Look through the data that follows and work out how many lines contain the string "after". Nothing but that number should be given.

╭─ Supplied information

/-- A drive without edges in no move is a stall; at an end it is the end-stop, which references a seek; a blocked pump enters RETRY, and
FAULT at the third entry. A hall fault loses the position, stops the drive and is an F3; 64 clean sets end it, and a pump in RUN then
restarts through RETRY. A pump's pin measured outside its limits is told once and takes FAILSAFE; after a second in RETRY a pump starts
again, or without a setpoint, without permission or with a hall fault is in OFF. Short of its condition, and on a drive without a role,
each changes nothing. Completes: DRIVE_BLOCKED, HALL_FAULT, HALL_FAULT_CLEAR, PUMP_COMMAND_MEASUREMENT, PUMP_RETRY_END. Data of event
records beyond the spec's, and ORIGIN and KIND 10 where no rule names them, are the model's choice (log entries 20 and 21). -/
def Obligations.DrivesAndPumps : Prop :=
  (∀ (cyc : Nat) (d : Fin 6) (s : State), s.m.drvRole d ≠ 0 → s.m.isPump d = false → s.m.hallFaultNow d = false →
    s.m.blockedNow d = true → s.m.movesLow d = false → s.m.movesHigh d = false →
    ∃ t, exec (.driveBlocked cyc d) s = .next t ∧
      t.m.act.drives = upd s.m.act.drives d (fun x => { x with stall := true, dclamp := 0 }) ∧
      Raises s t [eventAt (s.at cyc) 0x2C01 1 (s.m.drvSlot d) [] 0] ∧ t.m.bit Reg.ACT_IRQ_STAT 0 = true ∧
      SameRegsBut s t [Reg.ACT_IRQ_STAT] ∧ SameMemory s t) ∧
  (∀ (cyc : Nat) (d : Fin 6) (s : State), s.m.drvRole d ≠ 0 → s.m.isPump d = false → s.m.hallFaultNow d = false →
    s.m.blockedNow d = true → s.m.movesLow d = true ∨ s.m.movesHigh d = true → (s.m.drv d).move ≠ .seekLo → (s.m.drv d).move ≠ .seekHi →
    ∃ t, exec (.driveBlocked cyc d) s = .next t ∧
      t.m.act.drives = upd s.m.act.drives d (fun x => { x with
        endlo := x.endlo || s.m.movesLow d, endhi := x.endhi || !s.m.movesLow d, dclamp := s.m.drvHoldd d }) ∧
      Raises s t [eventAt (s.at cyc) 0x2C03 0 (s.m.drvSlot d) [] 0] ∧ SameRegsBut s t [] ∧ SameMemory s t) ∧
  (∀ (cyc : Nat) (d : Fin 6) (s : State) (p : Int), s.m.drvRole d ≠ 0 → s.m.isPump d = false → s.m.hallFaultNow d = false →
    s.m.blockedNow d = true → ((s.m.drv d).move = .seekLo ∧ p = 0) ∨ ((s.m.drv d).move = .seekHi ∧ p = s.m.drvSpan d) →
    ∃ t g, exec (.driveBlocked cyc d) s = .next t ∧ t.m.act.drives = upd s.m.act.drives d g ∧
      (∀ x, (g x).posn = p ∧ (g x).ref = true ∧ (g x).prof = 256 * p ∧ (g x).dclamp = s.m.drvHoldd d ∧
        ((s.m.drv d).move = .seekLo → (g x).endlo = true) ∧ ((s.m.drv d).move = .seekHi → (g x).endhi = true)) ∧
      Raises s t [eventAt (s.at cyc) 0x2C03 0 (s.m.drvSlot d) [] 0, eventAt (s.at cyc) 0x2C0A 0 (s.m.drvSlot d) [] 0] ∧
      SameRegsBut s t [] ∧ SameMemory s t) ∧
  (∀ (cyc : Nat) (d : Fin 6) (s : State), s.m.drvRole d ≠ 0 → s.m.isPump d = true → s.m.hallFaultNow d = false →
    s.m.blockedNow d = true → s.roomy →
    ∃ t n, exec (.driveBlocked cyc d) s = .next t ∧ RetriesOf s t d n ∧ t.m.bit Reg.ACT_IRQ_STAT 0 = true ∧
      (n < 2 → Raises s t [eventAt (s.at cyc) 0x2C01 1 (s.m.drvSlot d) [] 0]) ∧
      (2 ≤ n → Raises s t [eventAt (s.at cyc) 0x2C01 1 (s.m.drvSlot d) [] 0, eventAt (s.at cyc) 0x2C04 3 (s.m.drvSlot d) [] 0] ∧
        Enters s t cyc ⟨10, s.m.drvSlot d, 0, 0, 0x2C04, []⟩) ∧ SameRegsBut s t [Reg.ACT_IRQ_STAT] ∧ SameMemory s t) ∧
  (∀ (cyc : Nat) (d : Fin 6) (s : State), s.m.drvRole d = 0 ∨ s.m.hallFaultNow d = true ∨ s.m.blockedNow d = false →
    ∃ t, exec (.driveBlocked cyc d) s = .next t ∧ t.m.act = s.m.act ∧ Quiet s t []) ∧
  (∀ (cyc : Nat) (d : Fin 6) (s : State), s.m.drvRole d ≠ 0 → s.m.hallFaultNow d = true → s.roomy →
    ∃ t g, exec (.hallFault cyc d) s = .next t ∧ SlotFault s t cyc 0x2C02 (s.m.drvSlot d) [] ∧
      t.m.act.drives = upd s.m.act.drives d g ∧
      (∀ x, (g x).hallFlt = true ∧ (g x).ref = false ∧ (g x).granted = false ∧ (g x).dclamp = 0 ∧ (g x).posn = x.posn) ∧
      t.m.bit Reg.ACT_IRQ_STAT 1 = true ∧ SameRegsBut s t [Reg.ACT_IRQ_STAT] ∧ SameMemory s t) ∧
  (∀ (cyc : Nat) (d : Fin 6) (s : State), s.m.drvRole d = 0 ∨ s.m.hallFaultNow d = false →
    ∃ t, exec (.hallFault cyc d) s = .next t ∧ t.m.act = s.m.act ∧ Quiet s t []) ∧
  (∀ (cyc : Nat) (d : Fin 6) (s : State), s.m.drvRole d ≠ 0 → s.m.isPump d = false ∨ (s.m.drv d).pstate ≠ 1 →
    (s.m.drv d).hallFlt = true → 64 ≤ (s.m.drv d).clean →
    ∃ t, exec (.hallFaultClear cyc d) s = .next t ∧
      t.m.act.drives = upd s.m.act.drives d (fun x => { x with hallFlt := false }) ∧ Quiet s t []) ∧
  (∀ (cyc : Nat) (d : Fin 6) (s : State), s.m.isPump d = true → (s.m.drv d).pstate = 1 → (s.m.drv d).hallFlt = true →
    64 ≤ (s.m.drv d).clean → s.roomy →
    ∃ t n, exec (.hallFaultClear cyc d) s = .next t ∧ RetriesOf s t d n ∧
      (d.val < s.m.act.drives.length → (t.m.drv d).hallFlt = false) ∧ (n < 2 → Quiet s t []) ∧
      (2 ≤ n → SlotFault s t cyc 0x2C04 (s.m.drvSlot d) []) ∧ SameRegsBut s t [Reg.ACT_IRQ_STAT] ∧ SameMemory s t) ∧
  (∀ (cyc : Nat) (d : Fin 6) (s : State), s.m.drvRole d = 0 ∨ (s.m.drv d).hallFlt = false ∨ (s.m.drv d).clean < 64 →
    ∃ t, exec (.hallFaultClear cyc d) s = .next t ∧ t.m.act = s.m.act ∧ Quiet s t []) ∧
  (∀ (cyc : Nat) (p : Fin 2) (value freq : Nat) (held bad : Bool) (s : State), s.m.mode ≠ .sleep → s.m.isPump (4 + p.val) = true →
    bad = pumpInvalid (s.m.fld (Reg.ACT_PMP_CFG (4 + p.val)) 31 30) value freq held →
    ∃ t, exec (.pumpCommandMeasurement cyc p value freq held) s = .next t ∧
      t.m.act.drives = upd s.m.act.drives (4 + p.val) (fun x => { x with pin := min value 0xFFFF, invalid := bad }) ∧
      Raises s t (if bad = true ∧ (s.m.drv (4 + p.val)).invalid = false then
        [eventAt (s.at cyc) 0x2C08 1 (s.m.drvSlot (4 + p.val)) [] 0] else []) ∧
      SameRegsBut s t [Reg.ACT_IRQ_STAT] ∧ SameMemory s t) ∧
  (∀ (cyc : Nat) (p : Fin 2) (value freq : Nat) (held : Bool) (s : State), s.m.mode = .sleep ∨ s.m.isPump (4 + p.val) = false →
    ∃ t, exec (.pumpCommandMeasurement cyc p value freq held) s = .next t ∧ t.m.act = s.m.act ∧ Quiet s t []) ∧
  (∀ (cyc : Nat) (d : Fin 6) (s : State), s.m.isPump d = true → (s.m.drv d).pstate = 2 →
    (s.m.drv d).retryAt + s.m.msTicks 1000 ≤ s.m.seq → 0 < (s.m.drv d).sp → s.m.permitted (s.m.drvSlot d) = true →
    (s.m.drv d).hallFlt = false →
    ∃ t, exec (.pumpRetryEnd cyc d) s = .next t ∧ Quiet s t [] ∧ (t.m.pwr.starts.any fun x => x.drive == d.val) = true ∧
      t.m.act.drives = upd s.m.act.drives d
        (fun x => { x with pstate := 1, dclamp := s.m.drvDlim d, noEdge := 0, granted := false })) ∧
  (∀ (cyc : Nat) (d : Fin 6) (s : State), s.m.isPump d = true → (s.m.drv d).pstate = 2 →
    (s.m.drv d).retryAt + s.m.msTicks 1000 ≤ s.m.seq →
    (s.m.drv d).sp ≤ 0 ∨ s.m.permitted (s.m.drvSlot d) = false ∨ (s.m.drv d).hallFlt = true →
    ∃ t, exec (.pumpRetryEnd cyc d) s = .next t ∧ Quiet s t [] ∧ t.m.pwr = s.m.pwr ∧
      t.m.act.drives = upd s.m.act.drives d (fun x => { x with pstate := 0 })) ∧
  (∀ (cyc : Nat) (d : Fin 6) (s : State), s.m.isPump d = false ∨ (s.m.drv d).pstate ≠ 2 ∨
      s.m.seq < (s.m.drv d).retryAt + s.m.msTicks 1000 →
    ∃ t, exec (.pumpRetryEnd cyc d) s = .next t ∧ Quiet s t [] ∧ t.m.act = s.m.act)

╰─
╭─ Supplied information

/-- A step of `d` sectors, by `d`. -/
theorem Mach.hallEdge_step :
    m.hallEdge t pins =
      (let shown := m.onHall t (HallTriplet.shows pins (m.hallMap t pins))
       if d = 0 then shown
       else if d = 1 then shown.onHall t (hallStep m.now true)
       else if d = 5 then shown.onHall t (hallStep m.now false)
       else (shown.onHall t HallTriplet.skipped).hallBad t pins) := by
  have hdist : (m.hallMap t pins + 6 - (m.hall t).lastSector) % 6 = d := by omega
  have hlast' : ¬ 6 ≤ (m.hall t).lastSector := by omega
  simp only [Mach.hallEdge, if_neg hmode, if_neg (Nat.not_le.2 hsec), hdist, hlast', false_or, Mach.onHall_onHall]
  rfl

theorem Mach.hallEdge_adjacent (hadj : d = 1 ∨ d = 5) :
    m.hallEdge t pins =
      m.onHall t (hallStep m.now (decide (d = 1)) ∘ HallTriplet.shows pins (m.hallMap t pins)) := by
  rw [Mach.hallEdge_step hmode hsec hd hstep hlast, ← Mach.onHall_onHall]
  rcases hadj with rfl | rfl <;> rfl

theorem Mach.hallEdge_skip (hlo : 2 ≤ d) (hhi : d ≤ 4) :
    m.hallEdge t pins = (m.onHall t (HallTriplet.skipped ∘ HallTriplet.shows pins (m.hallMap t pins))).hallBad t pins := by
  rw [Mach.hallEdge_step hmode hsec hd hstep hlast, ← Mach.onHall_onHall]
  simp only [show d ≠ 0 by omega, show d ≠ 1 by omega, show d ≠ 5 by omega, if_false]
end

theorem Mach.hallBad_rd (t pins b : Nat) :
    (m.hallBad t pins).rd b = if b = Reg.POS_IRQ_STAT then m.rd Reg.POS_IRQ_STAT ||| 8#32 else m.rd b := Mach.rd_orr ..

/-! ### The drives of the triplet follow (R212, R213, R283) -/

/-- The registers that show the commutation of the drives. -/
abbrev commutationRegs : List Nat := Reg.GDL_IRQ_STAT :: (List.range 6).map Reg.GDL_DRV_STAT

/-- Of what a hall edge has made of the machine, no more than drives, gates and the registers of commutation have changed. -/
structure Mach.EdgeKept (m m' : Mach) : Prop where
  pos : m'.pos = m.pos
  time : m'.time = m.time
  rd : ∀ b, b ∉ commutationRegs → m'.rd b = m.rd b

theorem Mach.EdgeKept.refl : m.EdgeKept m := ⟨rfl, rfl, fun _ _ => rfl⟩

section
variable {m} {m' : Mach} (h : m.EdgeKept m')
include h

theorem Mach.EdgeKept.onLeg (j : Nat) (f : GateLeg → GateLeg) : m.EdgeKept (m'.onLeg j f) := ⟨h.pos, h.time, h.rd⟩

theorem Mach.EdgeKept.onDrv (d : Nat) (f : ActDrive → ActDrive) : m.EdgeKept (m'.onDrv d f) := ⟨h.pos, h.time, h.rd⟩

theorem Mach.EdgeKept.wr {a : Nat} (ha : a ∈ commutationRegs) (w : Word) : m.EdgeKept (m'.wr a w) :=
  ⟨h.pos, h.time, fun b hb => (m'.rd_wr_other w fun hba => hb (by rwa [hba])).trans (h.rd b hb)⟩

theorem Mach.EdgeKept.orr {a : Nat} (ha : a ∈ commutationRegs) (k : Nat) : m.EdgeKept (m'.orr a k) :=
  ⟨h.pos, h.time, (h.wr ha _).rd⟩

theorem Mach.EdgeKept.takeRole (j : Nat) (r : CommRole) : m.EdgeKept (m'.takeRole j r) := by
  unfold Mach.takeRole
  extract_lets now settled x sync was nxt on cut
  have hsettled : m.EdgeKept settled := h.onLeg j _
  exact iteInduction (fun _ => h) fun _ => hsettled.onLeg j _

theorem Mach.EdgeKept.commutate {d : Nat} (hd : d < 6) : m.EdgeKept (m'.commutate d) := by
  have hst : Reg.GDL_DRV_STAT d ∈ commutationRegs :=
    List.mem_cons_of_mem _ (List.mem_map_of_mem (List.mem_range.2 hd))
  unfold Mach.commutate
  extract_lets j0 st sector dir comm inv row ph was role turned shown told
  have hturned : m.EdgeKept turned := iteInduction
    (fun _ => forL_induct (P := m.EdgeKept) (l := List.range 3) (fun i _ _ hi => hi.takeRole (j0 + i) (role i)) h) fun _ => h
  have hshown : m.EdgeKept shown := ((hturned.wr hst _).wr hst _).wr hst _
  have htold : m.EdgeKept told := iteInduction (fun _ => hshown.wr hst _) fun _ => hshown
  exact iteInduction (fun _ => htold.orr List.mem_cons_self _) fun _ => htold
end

╰─
╭─ Supplied information

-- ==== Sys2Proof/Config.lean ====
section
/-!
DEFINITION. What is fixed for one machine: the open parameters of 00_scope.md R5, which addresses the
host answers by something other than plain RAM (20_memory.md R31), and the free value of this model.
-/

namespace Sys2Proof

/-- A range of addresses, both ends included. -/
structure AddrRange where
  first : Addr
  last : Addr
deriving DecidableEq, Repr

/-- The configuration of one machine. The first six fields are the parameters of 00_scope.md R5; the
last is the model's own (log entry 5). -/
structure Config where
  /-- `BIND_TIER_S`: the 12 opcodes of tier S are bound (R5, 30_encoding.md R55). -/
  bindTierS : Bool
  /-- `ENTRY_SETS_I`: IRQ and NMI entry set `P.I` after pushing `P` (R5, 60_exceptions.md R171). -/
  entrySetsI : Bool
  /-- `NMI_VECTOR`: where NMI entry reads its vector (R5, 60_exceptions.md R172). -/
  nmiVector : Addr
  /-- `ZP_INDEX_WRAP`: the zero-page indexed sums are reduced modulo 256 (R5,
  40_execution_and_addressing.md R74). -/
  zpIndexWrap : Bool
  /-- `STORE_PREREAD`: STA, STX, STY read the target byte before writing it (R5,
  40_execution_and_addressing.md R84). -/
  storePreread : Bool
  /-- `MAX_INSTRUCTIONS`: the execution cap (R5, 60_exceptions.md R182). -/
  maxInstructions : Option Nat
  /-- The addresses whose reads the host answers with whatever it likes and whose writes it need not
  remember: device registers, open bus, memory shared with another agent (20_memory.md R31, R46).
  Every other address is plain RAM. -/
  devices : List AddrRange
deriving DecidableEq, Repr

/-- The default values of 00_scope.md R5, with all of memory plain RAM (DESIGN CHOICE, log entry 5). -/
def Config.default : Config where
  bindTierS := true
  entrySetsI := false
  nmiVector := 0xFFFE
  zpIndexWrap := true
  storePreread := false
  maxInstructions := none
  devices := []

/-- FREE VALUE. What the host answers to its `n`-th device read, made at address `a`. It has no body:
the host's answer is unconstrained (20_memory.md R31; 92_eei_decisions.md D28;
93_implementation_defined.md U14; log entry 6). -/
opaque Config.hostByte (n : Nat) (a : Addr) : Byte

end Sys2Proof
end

╰─

*The answer:*
2